━━ Recorded data
/-- Tracker states, R111. -/
inductive TrackState where
  | unlocked
  | locking
  | locked
  deriving DecidableEq, Repr

/-- The two setting banks. -/
inductive BankId where
  | a
  | b
  deriving DecidableEq, Repr

/-- Bank states, R139. -/
inductive BankState where
  | unchecked
  | validating
  | valid
  | invalid
  | active
  deriving DecidableEq, Repr

/-- Capture slot states, R166. -/
inductive SlotState where
  | free
  | armed
  | filling
  | held
  | reading
  deriving DecidableEq, Repr

/-- Ring states, R186. -/
inductive RingState where
  | up
  | down
  deriving DecidableEq, Repr

/-- Channel-loss action of a feeder, section 2.1. -/
inductive LossAction where
  | hold
  | trip
  deriving DecidableEq, Repr

/-- Report classes, most severe first (section 8.1). -/
inductive ReportClass where
  | trip
  | breaker
  | rectifier
  | intertrip
  | reclose
  | supervision
  | settings
  | info
  deriving DecidableEq, Repr

/-- The 42 report codes, in the row order of section 8.5. -/
inductive ReportCode where
  | feederTrip
  | rectTrip
  | uncommanded
  | positionFaulty
  | positionUnknown
  | commandWithdrawn
  | openFail
  | closeFail
  | openedLate
  | acOpened
  | dcLost
  | started
  | running
  | blockDone
  | stopDone
  | deblockCancelled
  | trackerLocked
  | trackerUnlocked
  | regulatorHold
  | regulatorResumed
  | currentLimit
  | messageReceived
  | unanswered
  | lineFault
  | lineRestored
  | sequenceStart
  | testResult
  | recloseSuccess
  | lockout
  | abandoned
  | lockoutReset
  | channelStale
  | channelValid
  | feederDegraded
  | ringDown
  | ringRestored
  | clamped
  | active
  | eventEnd
  | captureDone
  | captureMissed
  | restart
  deriving DecidableEq, Repr

/-- Report and trigger sources (section 11.4). -/
inductive Source where
  | feeder (f : Fin 8)
  | rectifier
  | intertrip
  | bank
  | capture
  | part
  | channel (c : Fin 24)
  deriving DecidableEq, Repr

/-- Outcome of a management request (section 10.4). -/
inductive ReplyOutcome where
  | done
  | busy
  | refused
  deriving DecidableEq, Repr

/-- Reason of a refusal (section 11.1). -/
inductive Reason where
  | none
  | notPermitted
  | state
  | range
  | switchPending
  | noBank
  | badLength
  | unknown
  deriving DecidableEq, Repr

/-! ## Adopted settings (Chapter 11 gives the tables they are read from) -/

/-- Feeder settings record, table 2. -/
structure FeederSettings where
  inService : Bool
  chan      : Fin 24
  lineChan  : Fin 24
  lossAction : LossAction
  captureOnRising : Bool
  mainUnit  : Byte
  mainElem  : Byte
  testUnit  : Byte
  testElem  : Byte
  iMax      : Nat
  dStart    : Nat
  dStop     : Nat
  deltaISet : Nat
  tDelay    : Nat
  tMax      : Nat
  stopHold  : Nat
  iDt       : Nat
  tDt       : Nat
  bfTime    : Nat
  closeTime : Nat
  deriving DecidableEq, Repr

/-- Reclose plan, table 3 (reclaim, hold and bus-wait in seconds, the rest of the times in ms). -/
structure Plan where
  limit     : Nat
  dead      : List Nat
  reclaim   : Nat
  rTest     : Nat
  rMin      : Nat
  uTestMin  : Nat
  uLive     : Nat
  settle    : Nat
  hold      : Nat
  busWait   : Nat
  deriving DecidableEq, Repr

/-- Rectifier settings, table 4. -/
structure RectSettings where
  busChan   : Fin 24
  curChan   : Fin 24
  uabChan   : Fin 24
  dcmUnit   : Byte
  dcmElem   : Byte
  acmUnit   : Byte
  acmElem   : Byte
  gain      : Nat
  uSet      : Nat
  droop     : Nat
  alphaMin  : Nat
  alphaMax  : Nat
  delta     : Nat
  iLim      : Nat
  iRMax     : Nat
  dcFail    : Nat
  deriving DecidableEq, Repr

/-- Intertrip table, table 5; bus-free time in bit times. -/
structure LineTable where
  enable   : Bool
  busFree  : Nat
  retry    : Nat
  sections : Vector Byte 8
  deriving DecidableEq, Repr

/-- Capture settings of table 6. -/
structure CaptureSettings where
  chans     : List (Fin 24)
  overwrite : Bool
  deriving DecidableEq, Repr

/-! ## The blocks -/

/-- Time Base (R193). `now` is the part's own time base, the CLK count since cold reset, in 1/256 of a cycle. -/
structure TimeBase where
  now    : Nat
  day    : Nat
  micros : Nat
  unset  : Bool
  deriving DecidableEq, Repr

/-- One value for each of the 18 switching devices. -/
structure PerDevice (α : Type) where
  fm  : Vector α 8
  ft  : Vector α 8
  dcm : α
  acm : α
  deriving DecidableEq, Repr

/-- A built answer (R160, R196). -/
structure Answer where
  outcome : ReplyOutcome
  reason  : Reason
  queued  : Nat
  data    : List Byte
  deriving DecidableEq, Repr

/-- A place of the answer queue (R188): unready while `answer` is none; `begun` counts the ANSWER frames of it
that ring-out has begun to send. -/
structure AnswerPlace where
  dst    : Byte
  tag    : Byte
  answer : Option Answer
  begun  : Nat
  deriving DecidableEq, Repr

/-- The Ring Port's eleven counters, in the order of R192. -/
structure RingCounters where
  good      : Nat
  crc       : Nat
  framing   : Nat
  returned  : Nat
  relayed   : Nat
  drops     : Nat
  unused    : Nat
  commands  : Nat
  answers   : Nat
  overruns  : Nat
  downs     : Nat
  deriving DecidableEq, Repr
━━━━
> **Work to complete**
This calls for repeating all of the records, character for character.

> **Answer area**
/-- Tracker states, R111. -/
inductive TrackState where
  | unlocked
  | locking
  | locked
  deriving DecidableEq, Repr

/-- The two setting banks. -/
inductive BankId where
  | a
  | b
  deriving DecidableEq, Repr

/-- Bank states, R139. -/
inductive BankState where
  | unchecked
  | validating
  | valid
  | invalid
  | active
  deriving DecidableEq, Repr

/-- Capture slot states, R166. -/
inductive SlotState where
  | free
  | armed
  | filling
  | held
  | reading
  deriving DecidableEq, Repr

/-- Ring states, R186. -/
inductive RingState where
  | up
  | down
  deriving DecidableEq, Repr

/-- Channel-loss action of a feeder, section 2.1. -/
inductive LossAction where
  | hold
  | trip
  deriving DecidableEq, Repr

/-- Report classes, most severe first (section 8.1). -/
inductive ReportClass where
  | trip
  | breaker
  | rectifier
  | intertrip
  | reclose
  | supervision
  | settings
  | info
  deriving DecidableEq, Repr

/-- The 42 report codes, in the row order of section 8.5. -/
inductive ReportCode where
  | feederTrip
  | rectTrip
  | uncommanded
  | positionFaulty
  | positionUnknown
  | commandWithdrawn
  | openFail
  | closeFail
  | openedLate
  | acOpened
  | dcLost
  | started
  | running
  | blockDone
  | stopDone
  | deblockCancelled
  | trackerLocked
  | trackerUnlocked
  | regulatorHold
  | regulatorResumed
  | currentLimit
  | messageReceived
  | unanswered
  | lineFault
  | lineRestored
  | sequenceStart
  | testResult
  | recloseSuccess
  | lockout
  | abandoned
  | lockoutReset
  | channelStale
  | channelValid
  | feederDegraded
  | ringDown
  | ringRestored
  | clamped
  | active
  | eventEnd
  | captureDone
  | captureMissed
  | restart
  deriving DecidableEq, Repr

/-- Report and trigger sources (section 11.4). -/
inductive Source where
  | feeder (f : Fin 8)
  | rectifier
  | intertrip
  | bank
  | capture
  | part
  | channel (c : Fin 24)
  deriving DecidableEq, Repr

/-- Outcome of a management request (section 10.4). -/
inductive ReplyOutcome where
  | done
  | busy
  | refused
  deriving DecidableEq, Repr

/-- Reason of a refusal (section 11.1). -/
inductive Reason where
  | none
  | notPermitted
  | state
  | range
  | switchPending
  | noBank
  | badLength
  | unknown
  deriving DecidableEq, Repr

/-! ## Adopted settings (Chapter 11 gives the tables they are read from) -/

/-- Feeder settings record, table 2. -/
structure FeederSettings where
  inService : Bool
  chan      : Fin 24
  lineChan  : Fin 24
  lossAction : LossAction
  captureOnRising : Bool
  mainUnit  : Byte
  mainElem  : Byte
  testUnit  : Byte
  testElem  : Byte
  iMax      : Nat
  dStart    : Nat
  dStop     : Nat
  deltaISet : Nat
  tDelay    : Nat
  tMax      : Nat
  stopHold  : Nat
  iDt       : Nat
  tDt       : Nat
  bfTime    : Nat
  closeTime : Nat
  deriving DecidableEq, Repr

/-- Reclose plan, table 3 (reclaim, hold and bus-wait in seconds, the rest of the times in ms). -/
structure Plan where
  limit     : Nat
  dead      : List Nat
  reclaim   : Nat
  rTest     : Nat
  rMin      : Nat
  uTestMin  : Nat
  uLive     : Nat
  settle    : Nat
  hold      : Nat
  busWait   : Nat
  deriving DecidableEq, Repr

/-- Rectifier settings, table 4. -/
structure RectSettings where
  busChan   : Fin 24
  curChan   : Fin 24
  uabChan   : Fin 24
  dcmUnit   : Byte
  dcmElem   : Byte
  acmUnit   : Byte
  acmElem   : Byte
  gain      : Nat
  uSet      : Nat
  droop     : Nat
  alphaMin  : Nat
  alphaMax  : Nat
  delta     : Nat
  iLim      : Nat
  iRMax     : Nat
  dcFail    : Nat
  deriving DecidableEq, Repr

/-- Intertrip table, table 5; bus-free time in bit times. -/
structure LineTable where
  enable   : Bool
  busFree  : Nat
  retry    : Nat
  sections : Vector Byte 8
  deriving DecidableEq, Repr

/-- Capture settings of table 6. -/
structure CaptureSettings where
  chans     : List (Fin 24)
  overwrite : Bool
  deriving DecidableEq, Repr

/-! ## The blocks -/

/-- Time Base (R193). `now` is the part's own time base, the CLK count since cold reset, in 1/256 of a cycle. -/
structure TimeBase where
  now    : Nat
  day    : Nat
  micros : Nat
  unset  : Bool
  deriving DecidableEq, Repr

/-- One value for each of the 18 switching devices. -/
structure PerDevice (α : Type) where
  fm  : Vector α 8
  ft  : Vector α 8
  dcm : α
  acm : α
  deriving DecidableEq, Repr

/-- A built answer (R160, R196). -/
structure Answer where
  outcome : ReplyOutcome
  reason  : Reason
  queued  : Nat
  data    : List Byte
  deriving DecidableEq, Repr

/-- A place of the answer queue (R188): unready while `answer` is none; `begun` counts the ANSWER frames of it
that ring-out has begun to send. -/
structure AnswerPlace where
  dst    : Byte
  tag    : Byte
  answer : Option Answer
  begun  : Nat
  deriving DecidableEq, Repr

/-- The Ring Port's eleven counters, in the order of R192. -/
structure RingCounters where
  good      : Nat
  crc       : Nat
  framing   : Nat
  returned  : Nat
  relayed   : Nat
  drops     : Nat
  unused    : Nat
  commands  : Nat
  answers   : Nat
  overruns  : Nat
  downs     : Nat
  deriving DecidableEq, Repr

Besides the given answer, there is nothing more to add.